Available data:
╔══

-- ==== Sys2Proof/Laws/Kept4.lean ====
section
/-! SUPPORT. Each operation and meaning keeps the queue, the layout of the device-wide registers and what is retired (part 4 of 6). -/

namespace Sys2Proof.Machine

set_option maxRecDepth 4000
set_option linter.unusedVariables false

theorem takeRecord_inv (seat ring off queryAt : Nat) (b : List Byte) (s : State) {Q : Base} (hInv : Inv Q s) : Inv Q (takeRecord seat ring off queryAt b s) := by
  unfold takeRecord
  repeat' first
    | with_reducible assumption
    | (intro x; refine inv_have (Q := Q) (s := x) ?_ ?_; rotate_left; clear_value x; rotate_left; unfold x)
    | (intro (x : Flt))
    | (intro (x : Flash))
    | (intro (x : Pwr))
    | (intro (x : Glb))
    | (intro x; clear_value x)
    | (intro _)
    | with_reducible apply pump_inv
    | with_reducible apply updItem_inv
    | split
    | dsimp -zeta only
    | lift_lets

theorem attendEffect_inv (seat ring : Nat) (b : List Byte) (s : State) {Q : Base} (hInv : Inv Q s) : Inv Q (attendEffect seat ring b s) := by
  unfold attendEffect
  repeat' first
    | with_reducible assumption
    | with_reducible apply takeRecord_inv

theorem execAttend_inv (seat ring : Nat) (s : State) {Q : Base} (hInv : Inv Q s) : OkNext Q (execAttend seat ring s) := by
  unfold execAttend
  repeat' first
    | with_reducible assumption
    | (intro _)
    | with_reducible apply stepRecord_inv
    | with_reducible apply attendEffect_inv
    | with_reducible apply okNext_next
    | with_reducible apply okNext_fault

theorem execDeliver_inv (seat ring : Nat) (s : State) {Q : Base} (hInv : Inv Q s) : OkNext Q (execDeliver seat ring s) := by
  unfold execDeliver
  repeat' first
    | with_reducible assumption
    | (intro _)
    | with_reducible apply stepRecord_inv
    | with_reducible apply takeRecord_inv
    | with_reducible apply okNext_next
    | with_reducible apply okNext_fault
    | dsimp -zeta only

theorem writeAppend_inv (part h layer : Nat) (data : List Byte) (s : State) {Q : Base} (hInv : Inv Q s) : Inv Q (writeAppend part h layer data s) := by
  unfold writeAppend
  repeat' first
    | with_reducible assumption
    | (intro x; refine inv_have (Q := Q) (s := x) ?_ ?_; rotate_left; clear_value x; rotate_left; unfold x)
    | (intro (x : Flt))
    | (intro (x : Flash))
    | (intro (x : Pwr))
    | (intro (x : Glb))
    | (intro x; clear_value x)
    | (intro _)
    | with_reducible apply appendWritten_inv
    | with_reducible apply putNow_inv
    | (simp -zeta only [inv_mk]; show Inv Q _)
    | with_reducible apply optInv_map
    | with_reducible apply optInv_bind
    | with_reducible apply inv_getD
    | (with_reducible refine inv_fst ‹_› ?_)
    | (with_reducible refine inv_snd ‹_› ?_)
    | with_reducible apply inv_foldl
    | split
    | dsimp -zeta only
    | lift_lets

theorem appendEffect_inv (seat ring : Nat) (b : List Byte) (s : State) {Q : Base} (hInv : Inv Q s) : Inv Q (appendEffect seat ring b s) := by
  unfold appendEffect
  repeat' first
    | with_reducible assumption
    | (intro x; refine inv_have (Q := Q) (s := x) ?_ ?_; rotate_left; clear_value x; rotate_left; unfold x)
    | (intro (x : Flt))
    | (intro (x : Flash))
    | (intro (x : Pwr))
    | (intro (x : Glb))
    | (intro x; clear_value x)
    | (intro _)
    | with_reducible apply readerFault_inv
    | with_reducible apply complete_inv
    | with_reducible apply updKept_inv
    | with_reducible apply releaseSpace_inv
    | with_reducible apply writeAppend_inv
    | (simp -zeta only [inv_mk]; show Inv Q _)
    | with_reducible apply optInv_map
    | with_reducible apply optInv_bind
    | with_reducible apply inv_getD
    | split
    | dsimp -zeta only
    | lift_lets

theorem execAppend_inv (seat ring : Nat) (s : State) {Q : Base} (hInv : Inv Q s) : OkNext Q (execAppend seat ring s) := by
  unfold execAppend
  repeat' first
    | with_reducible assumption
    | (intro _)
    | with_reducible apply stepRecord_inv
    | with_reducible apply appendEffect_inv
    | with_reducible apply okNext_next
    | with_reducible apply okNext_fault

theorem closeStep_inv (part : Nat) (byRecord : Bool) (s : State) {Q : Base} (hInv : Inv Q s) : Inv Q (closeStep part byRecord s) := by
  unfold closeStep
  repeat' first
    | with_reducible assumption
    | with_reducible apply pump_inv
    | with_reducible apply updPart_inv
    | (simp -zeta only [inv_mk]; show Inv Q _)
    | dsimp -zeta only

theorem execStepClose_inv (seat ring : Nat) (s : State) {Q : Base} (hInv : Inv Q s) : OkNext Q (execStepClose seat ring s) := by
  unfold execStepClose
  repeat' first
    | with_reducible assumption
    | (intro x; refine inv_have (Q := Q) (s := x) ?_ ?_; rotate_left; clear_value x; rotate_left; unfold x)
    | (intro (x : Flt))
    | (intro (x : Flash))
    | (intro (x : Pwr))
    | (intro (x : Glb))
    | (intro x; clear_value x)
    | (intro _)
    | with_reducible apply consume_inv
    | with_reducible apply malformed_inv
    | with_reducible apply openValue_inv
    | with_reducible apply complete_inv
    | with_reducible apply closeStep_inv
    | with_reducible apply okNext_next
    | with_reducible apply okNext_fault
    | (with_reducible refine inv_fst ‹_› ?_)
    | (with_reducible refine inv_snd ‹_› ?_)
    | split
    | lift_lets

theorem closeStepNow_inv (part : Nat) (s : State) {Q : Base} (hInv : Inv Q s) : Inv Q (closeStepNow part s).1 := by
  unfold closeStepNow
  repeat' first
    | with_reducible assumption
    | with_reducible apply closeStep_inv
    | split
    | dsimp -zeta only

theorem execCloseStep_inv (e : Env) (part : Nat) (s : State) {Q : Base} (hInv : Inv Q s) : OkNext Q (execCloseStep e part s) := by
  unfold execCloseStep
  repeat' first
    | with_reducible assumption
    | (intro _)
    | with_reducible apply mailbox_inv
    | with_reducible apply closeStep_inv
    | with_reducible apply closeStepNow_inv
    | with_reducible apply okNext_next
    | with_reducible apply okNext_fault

╚══

Description of the task: In the entries above, identify every line with the word "seat". Copy those lines.

Answer area:
theorem takeRecord_inv (seat ring off queryAt : Nat) (b : List Byte) (s : State) {Q : Base} (hInv : Inv Q s) : Inv Q (takeRecord seat ring off queryAt b s) := by
theorem attendEffect_inv (seat ring : Nat) (b : List Byte) (s : State) {Q : Base} (hInv : Inv Q s) : Inv Q (attendEffect seat ring b s) := by
theorem execAttend_inv (seat ring : Nat) (s : State) {Q : Base} (hInv : Inv Q s) : OkNext Q (execAttend seat ring s) := by
theorem execDeliver_inv (seat ring : Nat) (s : State) {Q : Base} (hInv : Inv Q s) : OkNext Q (execDeliver seat ring s) := by
theorem appendEffect_inv (seat ring : Nat) (b : List Byte) (s : State) {Q : Base} (hInv : Inv Q s) : Inv Q (appendEffect seat ring b s) := by
theorem execAppend_inv (seat ring : Nat) (s : State) {Q : Base} (hInv : Inv Q s) : OkNext Q (execAppend seat ring s) := by
theorem execStepClose_inv (seat ring : Nat) (s : State) {Q : Base} (hInv : Inv Q s) : OkNext Q (execStepClose seat ring s) := by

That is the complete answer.